Collected data —
★ ★ ★ ★ ★
-- ==== Sys2Proof/Machine/Core.lean ====
section
/-! DEFINITION. The machine as the host's interface takes it. -/

def Sys2Proof.core : Host.Core :=
  { State := Sys2Proof.Machine.State
    Fault := Sys2Proof.Machine.Fault
    Refusal := Sys2Proof.Machine.Refusal
    step := Sys2Proof.Machine.step
    reset := Sys2Proof.Machine.State.reset }
end

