/-- The wire timing of a transfer's trace (R286), h the half-period: bit m of the transfer has its events at positions 1 + 6m to 6 + 6m,
and every timed reading keeps the bounds on clock low and high time, period, mosi setup and hold, sample delay, chip-select lead and
lag, and the gap between bytes. Times are rational, and a hold with one neighbour
constrains nothing (the model's readings, log 23). -/
def Obligations.WireTimingBounds : Prop :=
  ∀ (p : Port) (h n : Nat) (bytes : Nat → Byte) (ls : Nat → Nat → Level),
    let tr := transferEvents p h n bytes ls
    tr[0]? = some (.write p.cs .low) ∧ tr[1 + 48 * n]? = some (.write p.cs .high) ∧
    (∀ m < 8 * n, tr[1 + 6 * m]? = some (.write p.clk .low) ∧
      tr[2 + 6 * m]? = some (.write p.mosi (lvl (serialBit (bytes (m / 8)) (m % 8)))) ∧
      tr[3 + 6 * m]? = some (.hold h) ∧ tr[4 + 6 * m]? = some (.write p.clk .high) ∧
      tr[5 + 6 * m]? = some (.read p.miso (ls (m / 8) (m % 8))) ∧ tr[6 + 6 * m]? = some (.hold h)) ∧
    ∀ τ : Nat → ℚ, TimedReading tr τ → τ 0 ≤ τ 1 ∧ ∀ m < 8 * n,
      τ (1 + 6 * m) + h ≤ τ (4 + 6 * m) ∧ τ (4 + 6 * m) + h ≤ τ (7 + 6 * m) ∧ τ (1 + 6 * m) + 2 * h ≤ τ (7 + 6 * m) ∧
      τ (2 + 6 * m) + h ≤ τ (4 + 6 * m) ∧ τ (4 + 6 * m) ≤ τ (5 + 6 * m) ∧
      (m + 1 < 8 * n → τ (4 + 6 * m) + h ≤ τ (8 + 6 * m))

/-- The duration of a transfer (R287): every timed reading of the events a complete XFER of n bytes appends lasts at least 16·n·h from the
first to the last. Times are rational (the model's reading, log 23). -/
def Obligations.TransferLastsSixteenHoldsPerByte : Prop :=
  ∀ (s : State) (n : Nat), s.XferStart n → s.NoDriverError (2 + 32 * n) →
    ∃ t, runSteps (2 + 58 * n) s = .next t ∧ ∀ τ, TimedReading (t.trace.drop s.trace.length) τ →
      τ 0 + 16 * n * (s.half.toNat : ℚ) ≤ τ (1 + 48 * n)
end

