-- ==== Sys2Proof/Laws/Decode.lean ====
section
/-! SUPPORT. The fields of a descriptor, and what an offset selects. -/

namespace Sys2Proof

open Machine

@[simp] theorem descWrite_descriptor (w : Bool) (o : BitVec 16) (v : Word) : descWrite (descriptor w o v) = w := by
  simp only [descWrite, descriptor, BitVec.getLsbD_append]
  simp

@[simp] theorem descRes_descriptor (w : Bool) (o : BitVec 16) (v : Word) : descRes (descriptor w o v) = 0 := by
  apply BitVec.eq_of_getLsbD_eq
  intro i hi
  simp only [descRes, descriptor, BitVec.getLsbD_extractLsb', BitVec.getLsbD_append]
  interval_cases i <;> simp

@[simp] theorem descOff_descriptor (w : Bool) (o : BitVec 16) (v : Word) : descOff (descriptor w o v) = o := by
  apply BitVec.eq_of_getLsbD_eq
  intro i hi
  simp only [descOff, descriptor, BitVec.getLsbD_extractLsb', BitVec.getLsbD_append]
  interval_cases i <;> simp

@[simp] theorem descData_descriptor (w : Bool) (o : BitVec 16) (v : Word) : descData (descriptor w o v) = v := by
  apply BitVec.eq_of_getLsbD_eq
  intro i hi
  simp only [descData, descriptor, BitVec.getLsbD_extractLsb', BitVec.getLsbD_append]
  simp [hi]

/-- A descriptor with RES = 0 is made of its other three fields. -/
theorem descriptor_fields {d : Descriptor} (h : descRes d = 0) :
    descriptor (descWrite d) (descOff d) (descData d) = d := by
  have hr : ∀ k < 15, d.getLsbD (48 + k) = false := by
    intro k hk
    have := congrArg (fun b => b.getLsbD k) h
    simpa [descRes, hk] using this
  apply BitVec.eq_of_getLsbD_eq
  intro i hi
  simp only [descriptor, descWrite, descOff, descData, BitVec.getLsbD_append, BitVec.getLsbD_extractLsb']
  by_cases h1 : i < 32
  · simp [h1]
  by_cases h2 : i < 48
  · simp [h1, show i - 32 < 16 by omega, show 32 + (i - 32) = i by omega]
  by_cases h3 : i < 63
  · have := hr (i - 48) (by omega)
    rw [show 48 + (i - 48) = i by omega] at this
    simp [h1, show ¬ i - 32 < 16 by omega, show i - 32 - 16 < 15 by omega, this]
  · have : i = 63 := by omega
    subst this; simp

@[simp] theorem selectReg_txOffset (k : BitVec 10) : selectReg (txOffset k) = .txbuf k := by
  have h0 : (txOffset k).extractLsb' 0 2 = 0#2 := by
    apply BitVec.eq_of_getLsbD_eq
    intro i hi
    simp only [txOffset, BitVec.getLsbD_extractLsb', BitVec.getLsbD_append]
    interval_cases i <;> simp
  have h1 : (txOffset k).extractLsb' 14 2 = 0#2 := by
    apply BitVec.eq_of_getLsbD_eq
    intro i hi
    simp only [txOffset, BitVec.getLsbD_extractLsb', BitVec.getLsbD_append]
    interval_cases i <;> simp
  have h2 : (txOffset k).extractLsb' 12 2 = 1#2 := by
    apply BitVec.eq_of_getLsbD_eq
    intro i hi
    simp only [txOffset, BitVec.getLsbD_extractLsb', BitVec.getLsbD_append]
    interval_cases i <;> simp
  have h3 : (txOffset k).extractLsb' 2 10 = k := by
    apply BitVec.eq_of_getLsbD_eq
    intro i hi
    simp only [txOffset, BitVec.getLsbD_extractLsb', BitVec.getLsbD_append]
    interval_cases i <;> simp
  simp [selectReg, h0, h1, h2, h3]

@[simp] theorem selectReg_rxOffset (k : BitVec 10) : selectReg (rxOffset k) = .rxbuf k := by
  have h0 : (rxOffset k).extractLsb' 0 2 = 0#2 := by
    apply BitVec.eq_of_getLsbD_eq
    intro i hi
    simp only [rxOffset, BitVec.getLsbD_extractLsb', BitVec.getLsbD_append]
    interval_cases i <;> simp
  have h1 : (rxOffset k).extractLsb' 14 2 = 0#2 := by
    apply BitVec.eq_of_getLsbD_eq
    intro i hi
    simp only [rxOffset, BitVec.getLsbD_extractLsb', BitVec.getLsbD_append]
    interval_cases i <;> simp
  have h2 : (rxOffset k).extractLsb' 12 2 = 2#2 := by
    apply BitVec.eq_of_getLsbD_eq
    intro i hi
    simp only [rxOffset, BitVec.getLsbD_extractLsb', BitVec.getLsbD_append]
    interval_cases i <;> simp
  have h3 : (rxOffset k).extractLsb' 2 10 = k := by
    apply BitVec.eq_of_getLsbD_eq
    intro i hi
    simp only [rxOffset, BitVec.getLsbD_extractLsb', BitVec.getLsbD_append]
    interval_cases i <;> simp
  simp [selectReg, h0, h1, h2, h3]

@[simp] theorem selectReg_offset (r : CtlReg) : selectReg r.offset = .ctl r := by cases r <;> decide

/-- A descriptor decodes to the access its fields name, when it spells one. -/
theorem decodeBus_descriptor {w : Bool} (o : BitVec 16) {v : Word} (h : w = true ∨ v = 0) :
    decodeBus (descriptor w o v) = .instr (accessInstr w o v) := by
  simp only [decodeBus, descRes_descriptor, descWrite_descriptor, descOff_descriptor, descData_descriptor]
  rcases h with rfl | rfl <;> simp

/-- The write bit, the offset and the data of a descriptor, as one number (30_encoding.md R111). -/
theorem and_descriptor_control (w : Bool) (o : BitVec 16) (v : Word) :
    descriptor w o v &&& 0xFFFFFFFF00000000#64 = descriptor w o 0 := by
  apply BitVec.eq_of_getLsbD_eq
  intro i hi
  simp only [descriptor, BitVec.getLsbD_and, BitVec.getLsbD_append]
  interval_cases i <;> simp

/-- The buffer rows' mask 0xFFFFF00300000000 leaves the window of the buffer (spec/opcode_table.json). -/
theorem and_descriptor_txOffset (w : Bool) (k : BitVec 10) (v : Word) :
    descriptor w (txOffset k) v &&& 0xFFFFF00300000000#64 = descriptor w 0x1000 0 := by
  apply BitVec.eq_of_getLsbD_eq
  intro i hi
  simp only [descriptor, txOffset, BitVec.getLsbD_and, BitVec.getLsbD_append]
  interval_cases i <;> simp

theorem and_descriptor_rxOffset (w : Bool) (k : BitVec 10) (v : Word) :
    descriptor w (rxOffset k) v &&& 0xFFFFF00300000000#64 = descriptor w 0x2000 0 := by
  apply BitVec.eq_of_getLsbD_eq
  intro i hi
  simp only [descriptor, rxOffset, BitVec.getLsbD_and, BitVec.getLsbD_append]
  interval_cases i <;> simp

end Sys2Proof
end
★ ★ ★ ★ ★
GOAL OF THE EXERCISE — Scan the entries for lines holding the string "mosi", then copy every one of them.

TASK SOLUTION —
and every timed reading keeps the bounds on clock low and high time, period, mosi setup and hold, sample delay, chip-select lead and
      tr[2 + 6 * m]? = some (.write p.mosi (lvl (serialBit (bytes (m / 8)) (m % 8)))) ∧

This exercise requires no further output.